| TASK DETAILS |
Give back the lines of the records exactly, starting at the first and ending at the one with "a data block".

| EXERCISE INPUT |
-- ==== Sys2Proof/Machine/Records.lean ====
section
/-! DEFINITION. The Data Record Decoder's operations (43_records.md R209 to R224): one operation for each place a byte of
a data block can stand (DIF, DIFE, VIF, VIFE, LVAR), on the working context `Drd`. Each reads one byte, and after a
VIF, VIFE or LVAR byte whatever the rule puts right behind it (plain text, value bytes). -/

namespace Sys2Proof.Machine

open Sys2Proof.Config

/-- The loop's variables before its first iteration: `decode_from(p, s)` at offset `s` of `data` (R209). -/
def Drd.opening (data : List Byte) (s : Nat) : Drd :=
  { Drd.idle with phase := .dif, pos := s, rest := data.drop s, start := s }

/-- Byte `x` at `pos` has been read. -/
def Drd.feed (x : Byte) (d : Drd) : Drd := { d with taken := d.taken ++ [x], pos := d.pos + 1 }

/-- The next `n` bytes have been read. -/
def Drd.skip (n : Nat) (d : Drd) : Drd :=
  { d with taken := d.taken ++ d.rest.take n, rest := d.rest.drop n, pos := d.pos + n }

/-- `stop(cause)` (R223): the current item and everything after it is one OPAQUE item, and the loop ends. -/
def Drd.stop (cause : UnsupportedCause) (d : Drd) : Drd :=
  { d with items := d.items ++ [.opaqueBytes d.start cause (d.taken ++ d.rest)],
           errors := d.errors ++ [(cause, d.start)],
           phase := .done, rest := [], taken := [], pos := d.pos + d.rest.length }

/-- An item is complete, and the loop goes on at the byte after it. -/
def Drd.emit (it : Item) (d : Drd) : Drd :=
  { Drd.idle with phase := .dif, pos := d.pos, rest := d.rest, start := d.pos, items := d.items ++ [it],
                  errors := d.errors }

/-- MANUF_DATA: the DIF `x` has been read; every byte after it belongs to the item, and the loop ends (R212). -/
def Drd.manufData (x : Byte) (d : Drd) : Drd :=
  { d with items := d.items ++ [.manufData d.start x d.rest],
           phase := .done, rest := [], taken := [], pos := d.pos + d.rest.length }

/-- The RECORD of the parts read so far and its value bytes (R210, R220, R221). -/
def Drd.recordOf (cfg : Params) (vb : List Byte) (d : Drd) : Record :=
  { offset := d.start, dif := d.dif, dife := d.dife, vif := d.vif, textWire := d.text, vife := d.vife, vbytes := vb,
    function := d.dif.extractLsb' 4 2, storage := storageOf d.dif d.dife, tariff := difeTariff d.dife,
    subunit := difeSubunit d.dife, value := decodeValue cfg (dataField d.dif) vb d.vif,
    unit := unitOf cfg d.vif d.vife }

/-- The RECORD / OPAQUE choice for a complete record with value bytes `vb` (R222). -/
def Drd.finish (cfg : Params) (vb : List Byte) (d : Drd) : Drd :=
  if vifValue d.vif = 0x7F#7 ∨ vifSupported cfg d.vif d.vife = true then d.emit (.record (d.recordOf cfg vb))
  else
    { d.emit (.opaqueBytes d.start .vifUnsupported d.taken) with
      errors := d.errors ++ [(.vifUnsupported, d.start)] }

/-- The `n` value bytes that follow, `before` them the LVAR byte where there is one (R218, R219). -/
def Drd.takeValue (cfg : Params) (before : List Byte) (n : Nat) (d : Drd) : Drd :=
  if d.rest.length < n then d.stop .truncated
  else (d.skip n).finish cfg (before ++ d.rest.take n)

/-- `plain_text(vif)` (R216): `none` where it runs `stop(TRUNCATED)`. -/
def Drd.plainText (d : Drd) : Option Drd :=
  if vifValue d.vif ≠ 0x7C#7 then some d
  else
    match d.rest with
    | [] => none
    | k :: more =>
      if more.length < k.toNat then none
      else some { (d.skip (1 + k.toNat)) with text := more.take k.toNat }

/-- After the VIFE chain and the plain text: the value, whose length the data field gives, or LVAR (R218). -/
def Drd.toValue (cfg : Params) (d : Drd) : Drd :=
  if dataField d.dif = 0xD#4 then { d with phase := .lvar } else d.takeValue cfg [] (valueWidth (dataField d.dif))

/-- The VIFE chain has ended: the plain text where P_PLAINTEXT_POS puts it there, then the value (R209). -/
def Drd.endChain (cfg : Params) (d : Drd) : Drd :=
  if cfg.plainTextPos = .afterVifeChain then
    match d.plainText with
    | none => d.stop .truncated
    | some e => e.toValue cfg
  else d.toValue cfg

/-- A VIF or VIFE byte with EXT = `ext` has been read: another VIFE, or the end of the chain (R217). -/
def Drd.afterVif (cfg : Params) (ext : Bool) (d : Drd) : Drd :=
  if ext then { d with phase := .vife } else d.endChain cfg

/-! ### The byte read, by its place -/

/-- A DIF byte (R211 to R214; 44_values.md R257 for 0xE). -/
def Drd.readDif (cfg : Params) (x : Byte) (d : Drd) : Drd :=
  let e := d.feed x
  if x = 0x2F#8 then e.emit (.fill d.start)
  else if x = 0x0F#8 ∨ x = 0x1F#8 then e.manufData x
  else if x = 0x7F#8 then e.emit (.globalReadout d.start)
  else if dataField x = 0xF#4 then e.stop .reservedDif
  else if dataField x = 0xE#4 ∧ cfg.bcd12 = false then e.stop .reservedDif
  else { e with dif := x, phase := if extBit x then .dife else .vif }

/-- A DIFE byte (R215). -/
def Drd.readDife (cfg : Params) (x : Byte) (d : Drd) : Drd :=
  let e := d.feed x
  if d.dife.length = cfg.maxDife then e.stop .difeOverflow
  else { e with dife := d.dife ++ [x], phase := if extBit x then .dife else .vif }

/-- A VIF byte (R216). -/
def Drd.readVif (cfg : Params) (x : Byte) (d : Drd) : Drd :=
  let e := { d.feed x with vif := x }
  if cfg.plainTextPos = .afterVif then
    match e.plainText with
    | none => e.stop .truncated
    | some f => f.afterVif cfg (extBit x)
  else e.afterVif cfg (extBit x)

/-- A VIFE byte (R217). -/
def Drd.readVife (cfg : Params) (x : Byte) (d : Drd) : Drd :=
  let e := d.feed x
  if d.vife.length = cfg.maxVife then e.stop .vifeOverflow
  else { e with vife := d.vife ++ [x] }.afterVif cfg (extBit x)

/-- The LVAR byte (R218; 44_values.md R261). -/
def Drd.readLvar (cfg : Params) (x : Byte) (d : Drd) : Drd :=
  let e := d.feed x
  if lvarReserved cfg x then e.stop .lvarReserved else e.takeValue cfg [x] (lvarCount x)

/-! ### The loop -/

/-- One byte of the loop of R209: read where the phase says. Out of bytes, the loop ends at a DIF's place and
otherwise runs `stop(TRUNCATED)` (R215, R216, R218). -/
def Drd.next (cfg : Params) (d : Drd) : Drd :=
  match d.phase, d.rest with
  | .idle, _ => d
  | .done, _ => d
  | .dif, [] => { d with phase := .done }
  | .dife, [] => d.stop .truncated
  | .vif, [] => d.stop .truncated
  | .vife, [] => d.stop .truncated
  | .lvar, [] => d.stop .truncated
  | .dif, x :: more => { d with rest := more }.readDif cfg x
  | .dife, x :: more => { d with rest := more }.readDife cfg x
  | .vif, x :: more => { d with rest := more }.readVif cfg x
  | .vife, x :: more => { d with rest := more }.readVife cfg x
  | .lvar, x :: more => { d with rest := more }.readLvar cfg x

/-- `n` bytes of the loop. -/
def Drd.run (cfg : Params) : Nat → Drd → Drd
  | 0, d => d
  | n + 1, d => Drd.run cfg n (d.next cfg)

/-- The context at the end of `decode_from(data, s)`: every byte of the block takes at most one turn and the end of
the block one more. -/
def Drd.decodeFrom (cfg : Params) (data : List Byte) (s : Nat) : Drd :=
  Drd.run cfg (data.length + 1) (Drd.opening data s)

/-! ### Results (R206, R207, R208, R209) -/

/-- dataBlockCount: the items that are not FILL (R207). -/
def blockCount (items : List Item) : Nat :=
  (items.filter fun | .fill _ => false | _ => true).length

/-- Some MANUF_DATA item has DIF 0x1F (R208, R209). -/
def hasMore (items : List Item) : Bool :=
  items.any fun | .manufData _ dif _ => dif == 0x1F#8 | _ => false

/-- isLastPackage (R208). -/
def lastPackage (cfg : Params) (ci : Byte) (items : List Item) : Bool :=
  match cfg.moreSource with
  | .dif1F => !hasMore items
  | .ciMask m => ci &&& m == 0

/-- `UDR(ci, header, items, raw_tail, errors)` (R200, R206). -/
def udr (cfg : Params) (ci : Byte) (header : Header) (items : List Item) (rawTail : List Byte)
    (errors : List (UnsupportedCause × Nat)) : UserDataResponse :=
  { ci := ci, header := header, items := items, rawTail := rawTail, dataBlockCount := blockCount items,
    isLastPackage := lastPackage cfg ci items, errors := errors }

/-- The RecordList of a decoded block (R209). -/
def recordList (items : List Item) (errors : List (UnsupportedCause × Nat)) : RecordList :=
  { items := items, dataBlockCount := blockCount items, more := hasMore items, errors := errors }

end Sys2Proof.Machine
end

| RESULT BELOW |
-- ==== Sys2Proof/Machine/Records.lean ====
section
/-! DEFINITION. The Data Record Decoder's operations (43_records.md R209 to R224): one operation for each place a byte of
a data block can stand (DIF, DIFE, VIF, VIFE, LVAR), on the working context `Drd`. Each reads one byte, and after a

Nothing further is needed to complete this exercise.